State budget deal struck; branches plan to vote Monday

By SAM DORAN

State House News Service

Published: 07-30-2023 2:17 PM

BOSTON — Top House and Senate Democrats negotiating the fiscal year 2024 state budget, which is now four weeks overdue, announced Friday afternoon they had “reached an agreement in principle” paving the way for final votes at the formal sessions already scheduled for Monday.

Lead conferees Rep. Aaron Michlewitz and Sen. Michael Rodrigues announced the deal in a joint statement at 2:31 p.m., about 20 minutes after an aide picked up paperwork from the House clerk’s office that would be needed to file a consensus bill.

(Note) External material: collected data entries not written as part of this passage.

/-! ## Arithmetic (R250, R251) -/

/-- A float operation on exact values, or the integer one modulo 2^n. -/
def elemArith (ty : LaneTy) (g : RM → Xr → Xr → Xr → Xr × Flags) (k : Int → Int → Int → Int) : ElemFn :=
  fun rm x y z => match tyFmt ty with
    | some f => arith f rm (g rm (f.val x) (f.val y) (f.val z))
    | none => (wrap (tyWidth ty) (k (intVal ty x) (intVal ty y) (intVal ty z)), 0)

def elemAdd (ty : LaneTy) : ElemFn := elemArith ty (fun rm x y _ => addX rm x y) (fun x y _ => x + y)
def elemSub (ty : LaneTy) : ElemFn := elemArith ty (fun rm x y _ => addX rm x y.neg) (fun x y _ => x - y)
def elemRsub (ty : LaneTy) : ElemFn := elemArith ty (fun rm x y _ => addX rm y x.neg) (fun x y _ => y - x)
def elemMul (ty : LaneTy) : ElemFn := elemArith ty (fun _ x y _ => mulX x y) (fun x y _ => x * y)
/-- z + x * y with one rounding. -/
def elemFma (ty : LaneTy) : ElemFn := elemArith ty (fun rm x y z => fmaX rm z x y) (fun x y z => z + x * y)

def elemMinMax (max : Bool) (ty : LaneTy) : ElemFn := fun _ x y _ =>
  match tyFmt ty with
  | some f => minMaxF f max x y
  | none => (if decide (intVal ty x < intVal ty y) == max then y else x, 0)

def elemBits2 (g : Nat → Nat → Nat) : ElemFn := fun _ x y _ => (g x y, 0)
def elemAnd : ElemFn := elemBits2 (· &&& ·)
def elemOr : ElemFn := elemBits2 (· ||| ·)
def elemXor : ElemFn := elemBits2 (· ^^^ ·)
def elemAndn (ty : LaneTy) : ElemFn := elemBits2 fun x y => x &&& (2 ^ tyWidth ty - 1 - y % 2 ^ tyWidth ty)
def elemShl (ty : LaneTy) : ElemFn := elemBits2 fun x y => x * 2 ^ (y % tyWidth ty) % 2 ^ tyWidth ty
def elemShr (ty : LaneTy) : ElemFn := elemBits2 fun x y => wrap (tyWidth ty) (intVal ty x / 2 ^ (y % tyWidth ty))
def elemMov : ElemFn := elemBits2 fun _ y => y

/-- abs and neg of the second operand (R251). -/
def elemSign (neg : Bool) (ty : LaneTy) : ElemFn := fun _ _ y _ =>
  match tyFmt ty with
  | some f =>
    let top := 2 ^ (f.eb + f.fb)
    if (f.val y).isNan then (f.nanBits, if (f.val y).isSig then flNV else 0)
    else (if neg && !f.signOf y then y % top + top else y % top, 0)
  | none => (wrap (tyWidth ty) (if neg then -intVal ty y else ((intVal ty y).natAbs : Int)), 0)

/-- w.sel (R250): m[i] ? a : b in every lane. -/
def selForm (m d x y : Fin 8) (a : Agent) (s : State) : Except Stop State := do
  let M ← readM s a m
  let u ← readW s a x
  let v ← readW s a y
  .ok (writeW a d (BitVec.allOnes 96) (Vector.ofFn fun i => if M.getLsbD i.val then u.get i else v.get i) s)

/-! ## Functions, reductions, permutes (R253 to R256) -/

def rneAlways (_ : State) (_ : Agent) : RM := .rne

/-- exp2, log2, recip, rsqrt, tanh of the second operand under RNE (R253). -/
def elemFn (ty : LaneTy) (g : Xr → Xr × Flags) : ElemFn := fun rm _ y _ =>
  let f := (tyFmt ty).getD fF32
  arith f rm (g (f.val y))

/-- The elements of a lane, lowest index first (R243). -/
def laneElems (ty : LaneTy) (x : BitVec 32) : List Nat :=
  if packed16 ty then [x.toNat % 65536, x.toNat / 65536] else [x.toNat]

/-- The elements of the active lanes, in index order. -/
def activeElems (ty : LaneTy) (M : BitVec 96) (v : Lanes) : List Nat :=
  (active M).flatMap fun i => laneElems ty (v.get i)

/-- A lane with one value in every element. -/
def fillLane (ty : LaneTy) (r : Nat) : BitVec 32 :=
  BitVec.ofNat 32 (if packed16 ty then r % 65536 + r % 65536 * 65536 else r)

/-- The exact sum of finite terms as a signed ratio; every denominator is a power of two. -/
def sumFin : List Xr → Int × Nat
  | [] => (0, 1)
  | .fin s n d :: t =>
    let r := sumFin t
    if d ≤ r.2 then (sgn s n * (r.2 / d : Nat) + r.1, r.2) else (sgn s n + r.1 * (d / r.2 : Nat), d)
  | .nan _ :: t | .inf _ :: t => sumFin t

def anyInf (neg : Bool) (xs : List Xr) : Bool := xs.any fun x => match x with | .inf s => s == neg | _ => false

/-- The exact sum of R254. -/
def sumX (rm : RM) (xs : List Xr) : Xr × Flags :=
  if xs.any Xr.isNan then (.nan false, if xs.any Xr.isSig then flNV else 0)
  else if anyInf false xs && anyInf true xs then (.nan false, flNV)
  else if anyInf false xs then (.inf false, 0)
  else if anyInf true xs then (.inf true, 0)
  else
    let r := sumFin xs
    if r.1 = 0 then
      let allNeg := !xs.isEmpty && xs.all Xr.isNeg
      let both := xs.any Xr.isNeg && xs.any fun x => !x.isNeg
      (.fin (allNeg || (rm == .rdn && both)) 0 1, 0)
    else (.fin (decide (r.1 < 0)) r.1.natAbs r.2, 0)

/-- rsum of a list of elements (R254). -/
def rsumOf (ty : LaneTy) (rm : RM) (xs : List Nat) : Nat × Flags :=
  match tyFmt ty with
  | some f => arith f rm (sumX rm (xs.map f.val))
  | none => (wrap (tyWidth ty) (sumInt (xs.map (intVal ty))), 0)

“Our respective teams are actively engaged in ironing out the details and working diligently to finalize the agreement. We are confident that the conference committee report will be filed in the coming days, ensuring that both the House and Senate will take up the report on Monday in formal session,” Michlewitz and Rodrigues wrote.

The final version of the budgets the House and Senate debated this spring is expected to come in at around $56 billion and the agreement being finalized over the weekend will determine the fate of policy issues like free breakfast and lunch for every student in Massachusetts public schools, free community college for students 25 and older, online Lottery sales, higher education tuition rates for high school graduates without legal immigration status and more.

The new fiscal year began July 1 with state government operating under an emergency stopgap spending bill. The House passed its version of the fiscal year 2024 budget in April, followed by the Senate in May. The conference committee tasked with hammering out a final plan began meeting June 7.

With private negotiations between the House and Senate still dragging on, Gov. Maura Healey last week filed a second emergency budget to fund roughly another month of government payrolls and operations. The branches approved that measure Thursday and sent it back to the governor’s desk.

A Healey spokesperson said Friday afternoon that the governor planned to sign off on it to ensure government operations are funded for the full 10 days she will have to review the general budget after it comes out of the Legislature.

If the Legislature sticks to its internal rules, the conferees needed to file their compromise bill by 8 p.m. Sunday in order to take it up after 1 p.m. Monday. The House and Senate over the years have suspended that fair-notice rule in order to expedite votes on late-arriving legislative deals. The House is scheduled to convene at 11 a.m. Monday and the Senate at noon.